#### Exercise brief:
Find the word "ofBlock" in the material below and gather every line that contains it.

#### Material to process:
/-- Both ends of both ranges, and the values next to them (RNG-1 to RNG-8). -/
theorem witness_SetTempHalves :
    ((execState 0x0029030A#32).curJob = some 0x0029030A#32 ∧ (execState 0x0029030A#32).seqState = .exec) ∧
    (1 ≤ (3#8).toNat ∧ (3#8).toNat ≤ 31) ∧
    (5 ≤ (5#8).toNat ∧ (35#8).toNat ≤ 35 ∧ 41 ≤ (41#8).toNat ∧ (95#8).toNat ≤ 95) ∧
    ((4#8).toNat < 5 ∧ 35 < (36#8).toNat ∧ (40#8).toNat < 41 ∧ 95 < (96#8).toNat) ∧
    ((0#8).toNat = 0 ∧ 32 ≤ (32#8).toNat) ∧
    (let s := evalState 0x0029030A#32 tempFrame 7 ack; s.curJob = some 0x0029030A#32 ∧ s.seqState = .eval) := by decide

theorem witness_SetHotWaterHalves :
    ((execState 0x00010303#32).curJob = some 0x00010303#32 ∧ (execState 0x00010303#32).seqState = .exec) ∧
    (1 ≤ (1#8).toNat ∧ (31#8).toNat ≤ 31) ∧ ((0#8).toNat = 0 ∧ 32 ≤ (32#8).toNat ∧ 32 ≤ (255#8).toNat) ∧
    (let s := evalState 0x00010303#32 waterFrame 7 ack; s.curJob = some 0x00010303#32 ∧ s.seqState = .eval) := by decide

theorem witness_ReadAndWriteSendTheFrame : sendPoll.seqState = .send := rfl

theorem witness_InstructionsFaultOutsideTheirState :
    ((Instr.poll 3#8).jobKind = some .poll ∧ sendPoll.seqState ≠ .exec ∧ sendPoll.seqState ≠ .eval) ∧
    ({ State.reset with seqState := .exec }.seqState = .exec ∧ { State.reset with seqState := .exec }.curJob = none) ∧
    State.reset.seqState ≠ .send := by decide

theorem inv_send_tempFrame : Inv (sendState 0x0029030A#32 tempFrame 7) := inv_of_check .ack (by decide) rfl

theorem inv_send_syncFrame : Inv (sendState 0x00000501#32 syncFrame 7) := inv_of_check .ack (by decide) rfl

theorem inv_send_waterFrame : Inv (sendState 0x00010303#32 waterFrame 7) := inv_of_check .ack (by decide) rfl

theorem inv_send_probeFrame : Inv (sendState 0x0000FF04#32 probeFrame Config.ofBlock.maxReply) :=
  inv_of_check .status (by decide) rfl

/-- One state of each kind. -/
theorem witness_FunctionByteMatchesTheJob :
    (Inv sendPoll ∧ sendPoll.seqState = .send ∧ sendPoll.curJob = some 0x00000300#32 ∧
      decodeJob 0x00000300#32 = .ok (.poll 3#8) ∧ evalClass .poll = .status) ∧
    (Inv (sendState 0x0000FF04#32 probeFrame Config.ofBlock.maxReply) ∧
      decodeJob 0x0000FF04#32 = .ok (.probe 0xFF#8) ∧ evalClass .probe = .status) ∧
    (Inv (sendState 0x00010303#32 waterFrame 7) ∧
      decodeJob 0x00010303#32 = .ok (.setHotWater 3#8 true) ∧ evalClass .setHotWater = .ack) ∧
    (Inv (sendState 0x0029030A#32 tempFrame 7) ∧
      decodeJob 0x0029030A#32 = .ok (.setTemp 3#8 41#8 .fahrenheit) ∧ evalClass .setTemp = .ack) ∧
    (Inv (sendState 0x00000501#32 syncFrame 7) ∧ decodeJob 0x00000501#32 = .ok (.syncClock 5#8)) :=
  ⟨⟨inv_sendPoll, by decide⟩, ⟨inv_send_probeFrame, by decide⟩, ⟨inv_send_waterFrame, by decide⟩,
    ⟨inv_send_tempFrame, by decide⟩, inv_send_syncFrame, by decide⟩

theorem witness_OnlySendWritesTheBus : ∃ t, step sendPoll = .next t ∧ t.sent = [pollFrame] := ⟨_, rfl, rfl⟩

/-- Each result at the shortest reply that gives it (DEC-1 to DEC-5). -/
theorem witness_DecodeReplyResults :
    ([] : List Byte).length = 0 ∧ [0x81#8].length = 1 ∧ [0x81#8, 0x37#8].length = 2 ∧
    (3 ≤ [0x01#8, 0xF1#8, 0xD1#8].length ∧ verifyCRC [0x01#8, 0xF1#8, 0xD1#8] = false) ∧
    (3 ≤ [0x01#8, 0xD1#8, 0xF1#8].length ∧ verifyCRC [0x01#8, 0xD1#8, 0xF1#8] = true) := by decide

/-- DEC-1, DEC-2, DEC-4, DEC-5 and DEC-9. -/
theorem witness_StatusReplyJudgement :
    decodeReply [] = .emptyNone ∧ decodeReply [0x81#8] = .emptyShort ∧
    decodeReply [0x01#8, 0xF1#8, 0xD1#8] = .badCrc ∧
    (decodeReply [0x01#8, 0xD1#8, 0xF1#8] = .valid ∧
      parseStatusBlock [0x01#8, 0xD1#8, 0xF1#8] = .error .header) ∧
    (decodeReply prtReply = .valid ∧ ∃ r, parseStatusBlock prtReply = .ok r) :=
  ⟨by decide, by decide, by decide, ⟨by decide, rfl⟩, by decide, _, rfl⟩

/-- ACK-5, ACK-6, ACK-8, ACK-10 and ACK-9. -/
theorem witness_AcknowledgementJudgement :
    ([] : List Byte).length = 0 ∧ (1 ≤ [0x81#8].length ∧ [0x81#8].length < 7) ∧
    (1 ≤ (ack.take 6).length ∧ (ack.take 6).length < 7) ∧
    (7 ≤ (ack.take 5 ++ [0x8D#8, 0xD2#8]).length ∧ verifyCRC (ack.take 5 ++ [0x8D#8, 0xD2#8]) = false) ∧
    (7 ≤ ack.length ∧ verifyCRC ack = true) := by decide

theorem witness_InternalEnqueue :
    State.reset.q.length < vectorConfig.queueDepth ∧
    ¬ idleTick.q.length < { vectorConfig with queueDepth := 1 }.queueDepth := by decide

/-- A step that ends a job, and one that pops a job. -/
theorem witness_EveryPoppedJobIsReportedOnce :
    (Inv evalPoll ∧ evalPoll.nextAction ≠ .reset ∧ ∃ t, step evalPoll = .next t) ∧
    (Inv idleTick ∧ idleTick.nextAction ≠ .reset ∧
      ∃ t, step idleTick = .next t ∧ idleTick.seqState = .idle ∧ t.seqState = .exec) :=
  ⟨⟨inv_evalPoll, by decide, _, rfl⟩, inv_idleTick, by decide, _, rfl, rfl, rfl⟩

theorem witness_FifoKeepsItsOrder :
    idleTick.nextAction ≠ .reset ∧ ∃ t, step idleTick = .next t ∧ t.curJob = some 0x00000300#32 :=
  ⟨by decide, _, rfl, rfl⟩

theorem witness_SweepStep :
    let s := { State.reset with seqState := .sweep }
    s.nextAction = .block ∧ s.seqState = .sweep := by decide

theorem witness_SecondAdjustment :
    (0#8).toNat ≤ 57 ∧ (57#8).toNat ≤ 57 ∧ 58 ≤ (58#8).toNat ∧ 58 ≤ (255#8).toNat := by decide

theorem witness_ParsedFieldsComeFromTheRom : ∃ r, parseStatusBlock prtReply = .ok r := ⟨_, rfl⟩

/-- V-DCB-2 with unread bytes changed. -/
def prthwOther : List Byte :=
  (((prthwReply.set 0 0xFF#8).set 4 0xFF#8).set 8 0xFF#8).set 20 0xFF#8

theorem witness_UnreadBytesDoNotMatter :
    prthwReply.length = prthwOther.length ∧ prthwReply ≠ prthwOther ∧
    ∀ i, i ≠ 0 → ¬ (4 ≤ i ∧ i ≤ 8) → i ≠ 9 + 11 → i ≠ 9 + 34 →
      i ≤ maxIndex (layoutOf (prthwReply.getD 13 0#8)) → prthwReply[i]? = prthwOther[i]? := by
  refine ⟨by decide, by decide, fun i h0 h4 h20 h43 hi => ?_⟩
  have small : ∀ i < 50, i = 0 ∨ (4 ≤ i ∧ i ≤ 8) ∨ i = 20 ∨ i = 43 ∨ prthwReply[i]? = prthwOther[i]? := by decide
  have last : maxIndex (layoutOf (prthwReply.getD 13 0#8)) = 49 := by decide
  have := small i (by omega)
  tauto

theorem witness_TemperatureReading : (0xFFFF#16).toNat = 65535 ∧ (0xFFFE#16).toNat ≠ 65535 := by decide

theorem witness_AppendCrcEffect :
    [0xAA#8].length < 2 ∧ 2 ≤ [0xAA#8, 0xBB#8].length ∧ 2 ≤ [0x00#8, 0xAA#8, 0xBB#8].length := by decide

/-- CRC-10 and CRC-12. -/
theorem witness_AppendThenVerify :
    (appendCRC [0x00#8, 0xAA#8, 0xBB#8] = some [0x00#8, 0xF0#8, 0xE1#8] ∧ 3 ≤ [0x00#8, 0xAA#8, 0xBB#8].length) ∧
    (appendCRC [0xAA#8, 0xBB#8] = some [0xFF#8, 0xFF#8] ∧ [0xAA#8, 0xBB#8].length = 2) := by decide

theorem witness_BuiltFramesVerify :
    ((none : Option (List Byte)).getD []).length ≤ 245 ∧
    ((some (List.replicate 245 0#8)).getD []).length ≤ 245 ∧
    ({ dest := 1#8, func := .write, start := 43#16, endField := 4#16, payload := [7#8, 23#8, 59#8, 1#8] }
      : RequestFrame).wellFormed = true := by decide

theorem witness_CrcAccumulatorsAreNeverRead : ∃ t, step evalPoll = .next t := ⟨_, rfl⟩

theorem witness_ParametersAreLegalAndInputsTheHosts :
    ∃ t, step { State.reset with schedule := [.drive { State.reset.host with now := 1#32 }] } = .next t ∧
      t.host.now = 1#32 := ⟨_, rfl, rfl⟩

/-- A reply for each CAUSE. -/
theorem witness_OutcomeCodesAndRetryTable :
    judge .ack [] = .noReply .timeout ∧ judge .status [0x81#8] = .noReply .empty ∧
    judge .ack (ack.take 5 ++ [0x8D#8, 0xD2#8]) = .noReply .checksum := by decide

/-- A poll whose reply of two bytes ends by the timeout, with host steps and a stray byte beside it; and a write whose
acknowledgement ends at RX_LIMIT, with no timeout (ACK-9). -/
theorem witness_EveryTransactionEnds :
    (let s := { sendPoll with schedule :=
        [.rxByte 0xFF#8, .block, .rxByte 0x81#8, .tick, .rxByte 0x37#8, .rxTimeout, .enqueue 0x00000300#32, .block,
          .shutdown, .block] };
      Inv s ∧ s.seqState = .send ∧
        (∀ a ∈ [Machine.Action.rxByte 0xFF#8] ++
          [.rxByte 0x81#8, .tick, .rxByte 0x37#8, .rxTimeout, .enqueue 0x00000300#32] ++ [.shutdown],
          besideTheBlock a = true) ∧
        Machine.Action.rxTimeout ∈
          [.rxByte 0x81#8, .tick, .rxByte 0x37#8, .rxTimeout, .enqueue 0x00000300#32] ∧
        s.schedule = [.rxByte 0xFF#8] ++ .block ::
          ([.rxByte 0x81#8, .tick, .rxByte 0x37#8, .rxTimeout, .enqueue 0x00000300#32] ++
            .block :: ([.shutdown] ++ [.block]))) ∧
    (let s := { sendState 0x00010303#32 waterFrame 7 with schedule := .block :: (ack.map .rxByte ++ [.block, .block]) };
      Inv s ∧ s.seqState = .send ∧
        (∀ a ∈ [] ++ ack.map Machine.Action.rxByte ++ [], besideTheBlock a = true) ∧
        s.rxLimit ≤ (bytesBeforeTimeout (ack.map .rxByte)).length ∧
        s.schedule = [] ++ .block :: (ack.map .rxByte ++ .block :: ([] ++ [.block]))) :=
  ⟨⟨inv_of_check .status (by decide) rfl, rfl, by decide, by decide, rfl⟩,
    inv_of_check .ack (by decide) rfl, rfl, by decide, by decide, rfl⟩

#### Output for this task:
theorem inv_send_probeFrame : Inv (sendState 0x0000FF04#32 probeFrame Config.ofBlock.maxReply) :=
    (Inv (sendState 0x0000FF04#32 probeFrame Config.ofBlock.maxReply) ∧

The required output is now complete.